Creating high-quality annotated data for task-oriented dialog (ToD) is known to be notoriously difficult, and the challenges are amplified when the goal is to create equitable, culturally adapted, and large-scale ToD datasets for multiple languages. Therefore, the current datasets are still very scarce and suffer from limitations such as translation-based non-native dialogs with translation artefacts, small scale, or lack of cultural adaptation, among others. In this work, we first take stock of the current landscape of multilingual ToD datasets, offering a systematic overview of their properties and limitations. Aiming to reduce all the detected limitations, we then introduce Multi3WOZ, a novel multilingual, multi-domain, multi-parallel ToD dataset.
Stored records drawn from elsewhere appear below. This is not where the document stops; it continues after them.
-- ==== Sys2Proof/Machine/RegFile.lean ====
section
/-!
DEFINITION. Writes of registers (16 R536 to R547, R558 to R560): what a window holds, aliases, pairs, writes of
always-on registers, MSI-X tables, and the rows REGISTER_WRITE, MGMT_REGISTER_READ, MGMT_REGISTER_WRITE and
AON_WRITE_APPLY.
-/
namespace Sys2Proof.Machine

/-! ### A write at the base address -/

/-- The bits of a register whose fields an alias may change (16 R537). -/
def Reg.steered (r : Reg) : W32 :=
  r.info.fields.foldl (fun m x => if x.acc == .rw || x.acc == .rwd then withBits m x.lo x.n (2 ^ x.n - 1) else m) 0

/-- A pair set as one (16 R545); refused whole under its enable or when `ok` fails. -/
def State.writePair (s : State) (lo hi : Reg) (i : Nat) (vlo vhi : W32) (ok : Bool) : State :=
  let rwd := hi.info.fields.any (fun x => x.acc == .rwd)
  let held := s.held hi i
  let touch := lo.touches (s.rget lo i) vlo || hi.touches (s.rget hi i) vhi
  if rwd && ((held && touch) || (!held && !ok)) then s.ignored hi i
  else (s.rset lo i (lo.written held (s.rget lo i) vlo)).rset hi i (hi.written held (s.rget hi i) vhi)

/-- The alignment that 12 R444 asks of a ring's pairs. -/
def pairAligned (lo : Reg) (vlo : W32) : Bool :=
  match lo with
  | .ringBaseLo | .ringCplLo => vlo.toNat % 4096 == 0
  | .ringTailLo => vlo.toNat % 8 == 0
  | _ => true

/-- A write of a high half, with the low half held, or the current one (16 R545). The bits of a window base below
the window's size are stored as zero (12 R420), those of a barrier's release word only out of service (10 R373). -/
def State.writeHigh (s : State) (lo hi : Reg) (i : Nat) (v : W32) : State :=
  let vlo := (SMap.find s.lows (lo.key i)).getD (s.rget lo i)
  let s := { s with lows := SMap.drop s.lows (lo.key i) }
  match hi with
  | .fnWinBaseHi =>
    let a := (v ++ vlo).toNat / s.windowSize i * s.windowSize i
    s.setPair lo hi i (BitVec.ofNat 64 a)
  | .barRwordHi =>
    if s.b F.barCfg_ENABLE i then
      if s.rget lo i == vlo && s.rget hi i == v then s else s.setF F.bxfCtlFlags_WRITE_IGNORED 0 1
    else s.setPair lo hi i (v ++ vlo)
  | _ => s.writePair lo hi i vlo v (pairAligned lo vlo)

/-- A write of a low half is held (16 R545). -/
def State.writeLow (s : State) (lo : Reg) (i : Nat) (v : W32) : State :=
  { s with lows := SMap.put s.lows (lo.key i) (lo.written false (s.rget lo i) v) }

/-- SIG_GAP below 128 is refused (13 R482). -/
def State.writeSecCfg (s : State) (v : W32) : State :=
  if bitsOf v 0 16 < 128 then (s.code .secCfg 0 (withBits v 0 16 (s.f F.secCfg_SIG_GAP 0))).ignored .secCfg 0
  else s.code .secCfg 0 v

/-- A write that changes a word to what the register does not accept is refused. -/
def State.writeJudged (s : State) (r : Reg) (i : Nat) (v : W32) (ok : Bool) : State :=
  if !s.held r i && !ok then s.ignored r i else s.code r i v

/-- HOT < THROTTLE < TRIP ≤ 105 (09 R326). -/
def tempsOk (v : W32) : Bool :=
  bitsOf v 0 8 < bitsOf v 8 8 && bitsOf v 8 8 < bitsOf v 16 8 && bitsOf v 16 8 ≤ 105

/-- The MSI-X counts of all functions, 0 of a virtual function counting as 1 (12 R435, R444). -/
def State.msixSum (s : State) : Nat :=
  s.f F.pciCtlMsixPf_COUNT 0 + (List.range 64).foldl (fun n k => if k == 0 then n else n + max 1 (s.f F.pciCtlMsixVf_COUNT k)) 0

/-- A write of an MSI-X count. -/
def State.writeCount (s : State) (r : Reg) (i : Nat) (v : W32) : State :=
  let t := s.code r i v
  let own := bitsOf v 0 12
  if !s.held r i && (2048 < t.msixSum || 2048 < own || (r == .pciCtlMsixPf && own == 0)) then s.ignored r i else t

/-- A write of BXF_CTL_BMASTER: rank 0 shows in the tables' SPAN entries (16 R553). -/
def State.writeMaster (s : State) (i : Nat) (v : W32) : State :=
  let t := s.code .bxfCtlBmaster i v
  if i == 0 && t.rget .bxfCtlBmaster 0 != s.rget .bxfCtlBmaster 0 && !s.spans.isEmpty then t.ploro t.ras.tables else t

/-- A write of v at the base address of a register, with the effect its own rule gives. -/
def State.writeBase (s : State) (r : Reg) (i : Nat) (v : W32) : State :=
  match r with
  | .partCfg => s.writePartCfg i v
  | .partCmd => if i == 0 then s else s.writePartCmd i v
  | .partCores => if i < 8 then s else s.code r i v
  | .partSeq | .partSave | .partCtxmask => if i == 0 then s else s.code r i v
  | .tunCtx => s.writeCtx i v
  | .ringCtrl => s.writeRing i v
  | .llmRgnDesc => s.writeDesc i v
  | .rgnown => s.writeOwner i v
  | .sliceWay => s.writeWay i v
  | .llmCtlRangeOp => s.writeRangeOp v
  | .hbmCtlRetire => s.writeRetire v
  | .stackTempCfg => s.writeJudged r i v (tempsOk v)
  | .portCtrl => State.showPorts s (s.writePortCtrl i v)
  | .portVc0Wait => if bitsOf v 31 1 == 1 then s.setF F.portVc0Wait_MAX i 0 else s
  | .bxfCtlBmaster => s.writeMaster i v
  | .bxfCtlRouteData => s.writeRoute v
  | .bxfCtlPkey => s.writeKey i v
  | .bxfCtlSpanwinA => s.writeSpan i false v
  | .bxfCtlSpanwinB => s.writeSpan i true v
  | .barCfg => s.writeBarCfg i v
  | .barOwner => s.writeBarHeld r i i v
  | .barChild => s.writeBarHeld r (i / 4) i v
  | .barArrive => if s.b F.barCfg_ENABLE i then s.barArrived i else s
  | .xlatInv => s.writeXlatInv v
  | .beatCtrl => s.tick.code r i v
  | .beatCfg => s.writeJudged r i v (lenLegal (bitsOf v 0 17) || bitsOf v 0 17 == s.f F.beatCfg_LEN 0)
  | .pciCtlMsixPf | .pciCtlMsixVf => s.writeCount r i v
  | .secCommit => s.writeCommit v
  | .secRecCtrl => s.writeRecCtrl v
  | .secRecData => s.writeRecData v
  | .secCfg => s.writeSecCfg v
  | .keyCmd => s.writeKeyCmd i v
  | .clkDom => s.writeDom i v
  | .clkGate => s.writeGate i v
  | .pwrTj => s.writeJudged r i v (80 ≤ bitsOf v 0 8 && bitsOf v 0 8 ≤ 104)
  | .pwrCtrl => if bitsOf v 0 1 == 0 then (s.code r i v).floorFreqs else s.code r i v
  | .rasFence => s.writeFence v
  | .rasCellar => s.writeCellar v
  | .rasIftCmd => s.writeIft v
  | .rasDirSel => s.writeDirSel v
  | .d2dCtrl => (s.writeD2d i v).judgeDies
  | _ =>
    match r.upper, r.lower with
    | some _, _ => s.writeLow r i v
    | none, some lo => s.writeHigh lo r i v
    | none, none => s.code r i v

/-! ### Aliases (16 R536, R537) -/

/-- What an alias makes of the steered bits of a word. -/
def viaBits (via : Alias) (m x v : W32) : W32 :=
  match via with
  | .base => v
  | .set => (x ||| v) &&& m
  | .clear => (x &&& ~~~v) &&& m
  | .toggle => (x ^^^ v) &&& m

/-- Whether a low word is held that a write of this high half takes with it. -/
def State.lowHeld (s : State) (r : Reg) (i : Nat) : Bool :=
  match r.lower with
  | some lo => (SMap.find s.lows (lo.key i)).isSome
  | none => false

/-- A write through any of the four places of a register. An alias that leaves the steered bits as they are does
nothing; on TUN_CTX it writes ENABLE only when v names that bit. -/
def State.writeVia (s : State) (r : Reg) (i : Nat) (via : Alias) (v : W32) : State :=
  if via == .base then s.writeBase r i v
  else
    let m := r.steered
    let x := (s.read r i).1
    let y := viaBits via m x v
    if r == .tunCtx then (if v.getLsbD 0 then s.writeBase r i y else s.code r i y)
    else if y == x &&& m && !s.lowHeld r i then s
    else s.writeBase r i y

/-! ### Always-on registers (16 R547) -/

/-- A write in the form (old AND mask) XOR value: what a base or alias write makes of the register. -/
def aonEffect (r : Reg) (via : Alias) (v : W32) : W32 × W32 :=
  let m := r.steered
  let w1c := r.info.fields.foldl (fun k (x : RField) => if x.acc == .w1c then withBits k x.lo x.n (2 ^ x.n - 1) else k) (0 : W32)
  match via with
  | .base => (v &&& m, ~~~m &&& ~~~(v &&& w1c))
  | .set => (v &&& m, ~~~(v &&& m))
  | .clear => (0, ~~~(v &&& m))
  | .toggle => (v &&& m, BitVec.allOnes 32)

/-- A posted write latched; a later one to the same register replaces it. -/
def State.latchAon (s : State) (r : Reg) (i : Nat) (via : Alias) (v : W32) : State :=
  let e := aonEffect r via v
  let k := r.key i
  { s with aon := s.aon.filter (fun x => x.key != k) ++ [⟨k, e.1, e.2⟩] }

/-- The register of a key. -/
def aonRegOf (k : Nat) : Option (Reg × Nat) := aonWords.find? (fun p => p.1.key p.2 == k)

/-- One latched write applied. -/
def State.applyAon (s : State) (w : AonWrite) : State :=
  match aonRegOf w.key with
  | some p => s.rset p.1 p.2 ((s.rget p.1 p.2 &&& w.mask) ^^^ w.value)
  | none => s

/-- An AON edge: latched writes applied in order, copies refreshed, PEND cleared (16 R547). -/
def State.aonEdge (s : State) : State :=
  { (s.aon.foldl State.applyAon s).refreshAon with aon := [] }

/-- AON_WRITE_APPLY (16 R547): no edge comes while the oscillator has failed (14 R496). -/
def execAonWriteApply (s : State) : Host.Outcome State Fault Refusal :=
  reply true (s.boot.aux && !s.clk.failed.contains .iosc) s s.aonEdge

/-! ### MSI-X tables (12 R435, 16 R560) -/

/-- A write of an MSI-X table: the pending-bit array behind the entries is read-only. An entry unmasked while its
pending bit is set sends its message. -/
def State.writeMsix (s : State) (fn off : Nat) (v : W32) : State :=
  let e := off / 16
  if s.msixCount fn ≤ e then s
  else
    let k := fn * 2048 + e
    let x := SMap.get MsixEntry.reset s.host.msix k
    let y : MsixEntry := match off % 16 / 4 with
      | 0 => { x with addr := hiWord x.addr ++ v }
      | 1 => { x with addr := v ++ loWord x.addr }
      | 2 => { x with data := v }
      | _ => { x with masked := v.getLsbD 0 }
    let t := { s with host := { s.host with msix := SMap.set MsixEntry.reset s.host.msix k y } }
    let f := t.fn fn
    if x.masked && !y.masked && f.pendingBits.contains e then
      (t.setFn fn { f with pendingBits := f.pendingBits.filter (· != e) }).msix fn e
    else t

/-- A word of an MSI-X table or of its pending-bit array. -/
def State.readMsix (s : State) (fn off : Nat) : W32 :=
  let n := s.msixCount fn
  if off / 16 < n then
    let x := SMap.get MsixEntry.reset s.host.msix (fn * 2048 + off / 16)
    match off % 16 / 4 with
    | 0 => loWord x.addr
    | 1 => hiWord x.addr
    | 2 => x.data
    | _ => if x.masked then 1 else 0
  else
    let lo := (off - 16 * n) * 8
    BitVec.ofNat 32 ((s.fn fn).pendingBits.foldl (fun m b => if lo ≤ b && b < lo + 32 then m + 2 ^ (b - lo) else m) 0)

/-! ### What a window holds (16 R558 to R560) -/

/-- Whose window: the physical function's, a partition's, the pages an unbound virtual function has of its own,
nothing. -/
inductive Window where
  | device
  | part (p : Nat)
  | own (fn : Nat)
  | nothing
  deriving DecidableEq, Repr

/-- The window of a partition's agents; partition 0 is the firmware of the physical function (12 R436). -/
def windowOfPart (p : Nat) : Window := if p == 0 then .device else .part p

/-- The window of a requester. -/
def State.windowOf (s : State) : Requester → Window
  | .fn n =>
    if n == 0 then .device
    else if !s.host.vfEnable then .nothing
    else match s.boundPart n with
      | some p => .part p
      | none => .own n
  | .mgmt _ => .device
  | .firmware => .device
  | .group core slot =>
    match s.group? (.group core slot) with
    | some g => windowOfPart g.part
    | none => .nothing

/-- Where an access leads: a register, one that the window only reads, an MSI-X table, an arrival register, a
view, an offset of another partition, an offset without a register, a place the window does not hold. -/
inductive Reach where
  | reg (r : Reg) (i : Nat)
  | fixed (r : Reg) (i : Nat)
  | msix (fn off : Nat)
  | arrive (part b : Nat)
  | coreView (part core off : Nat)
  | sliceView (part slice off : Nat)
  | reserved
  | absent
  | outside
  deriving DecidableEq, Repr

/-- A register of a page, or an offset that holds none. -/
def State.atPage (s : State) (b : Block) (inst off : Nat) (f : Reg → Nat → Reach) : Reach :=
  match s.regAt b inst off with
  | some x => f x.1 x.2
  | none => .absent

/-- The physical function's window. In RECOVERY it holds SEC_CTL alone (13 R454). -/
def State.deviceReach (s : State) (b : Block) (inst off : Nat) : Reach :=
  if b.insts ≤ inst || s.pages b inst * 4096 ≤ off || b == .bxfArrive || b == .pwrTen ||
      (b == .core && !s.corePresent inst) || (b == .pciMsix && inst != 0) || (s.boot.recovery && b != .secCtl) then .outside
  else if b == .pciMsix then .msix 0 off
  else s.atPage b inst off .reg

/-- A partition's window. -/
def State.partReach (s : State) (p : Nat) (b : Block) (inst off : Nat) : Reach :=
  let mine (lo n : Nat) : Bool := inst == 0 && lo ≤ off && off < lo + n
  match b with
  | .tunPart => if mine (64 * p) 64 then s.atPage b 0 off .fixed else if mine 0 4096 then .reserved else .outside
  | .tunCtx => if mine (64 * p) 64 then s.atPage b 0 off .reg else if mine 0 4096 then .reserved else .outside
  | .tunSeq =>
    if mine (16 * s.f F.partSeq_BASE p) (16 * s.f F.partSeq_COUNT p) then s.atPage b 0 off .reg
    else if mine 0 4096 then .reserved else .outside
  | .tunRing =>
    if mine 0 1024 then s.atPage b 0 (1024 * p + off) .reg else if mine 0 4096 then .reserved else .outside
  | .secKey => if mine (64 * p) 64 then s.atPage b 0 off .reg else if mine 0 4096 then .reserved else .outside
  | .pwrTen => if inst == p && off < 4096 then s.atPage b p off .fixed else .outside
  | .bxfArrive => if inst == p && off < 4096 then (if off < 256 then .arrive p (off / 4) else .reserved) else .outside
  | .pciFn => if inst == s.instanceOf p && off < 4096 then s.atPage b inst off .reg else .outside
  | .pciMsix => if inst == s.instanceOf p && off < s.pages b inst * 4096 then .msix inst off else .outside
  | .core => if (s.coresOf p).contains inst && off < 512 then .coreView p inst off else .outside
  | .llmSlice => if (s.slicesOf p).contains inst && off < 512 then .sliceView p inst off else .outside
  | _ => .outside

/-- Where an access of a window leads. -/
def State.reach (s : State) (w : Window) (b : Block) (inst off : Nat) : Reach :=
  match w with
  | .device => s.deviceReach b inst off
  | .part p => s.partReach p b inst off
  | .own n =>
    match b with
    | .pciFn => if inst == n && off < 4096 then s.atPage b inst off .reg else .outside
    | .pciMsix => if inst == n && off < s.pages b inst * 4096 then .msix n off else .outside
    | _ => .outside
  | .nothing => .outside

/-- The gating unit that a block belongs to (14 R491). -/
def State.gateOf (s : State) (b : Block) (inst : Nat) : Option (Nat × Nat) :=
  match b with
  | .core => some (0, s.physIdx inst / 9)
  | .hbmStack => some (2, inst)
  | _ => none

/-- The bus error of an access: what 14 R492 records with it, the register in [9:8], the bit in [4:0]. -/
def State.gatedInfo (s : State) (w : Window) (b : Block) (inst off : Nat) : Option Nat :=
  match s.gateOf b inst with
  | some (g, k) => if s.reach w b inst off != .outside && s.unitOff g k then some (g * 256 + k) else none
  | none => none

/-- A write at a place of a window. -/
def State.writeAt (s : State) (x : Reach) (via : Alias) (v : W32) : State :=
  match x with
  | .reg r i => if r.info.blk.aon then s.latchAon r i via v else s.writeVia r i via v
  | .msix fn off => if via == .base then s.writeMsix fn off v else s
  | .arrive p b => if via == .base then s.partArrive p b else s
  | _ => s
It is large-scale and offers culturally adapted dialogs in 4 languages to enable training and evaluation of multilingual and cross-lingual ToD systems. We describe a complex bottom-up data collection process that yielded the final dataset, and offer the first sets of baseline scores across different ToD-related tasks for future reference, also highlighting its challenging nature.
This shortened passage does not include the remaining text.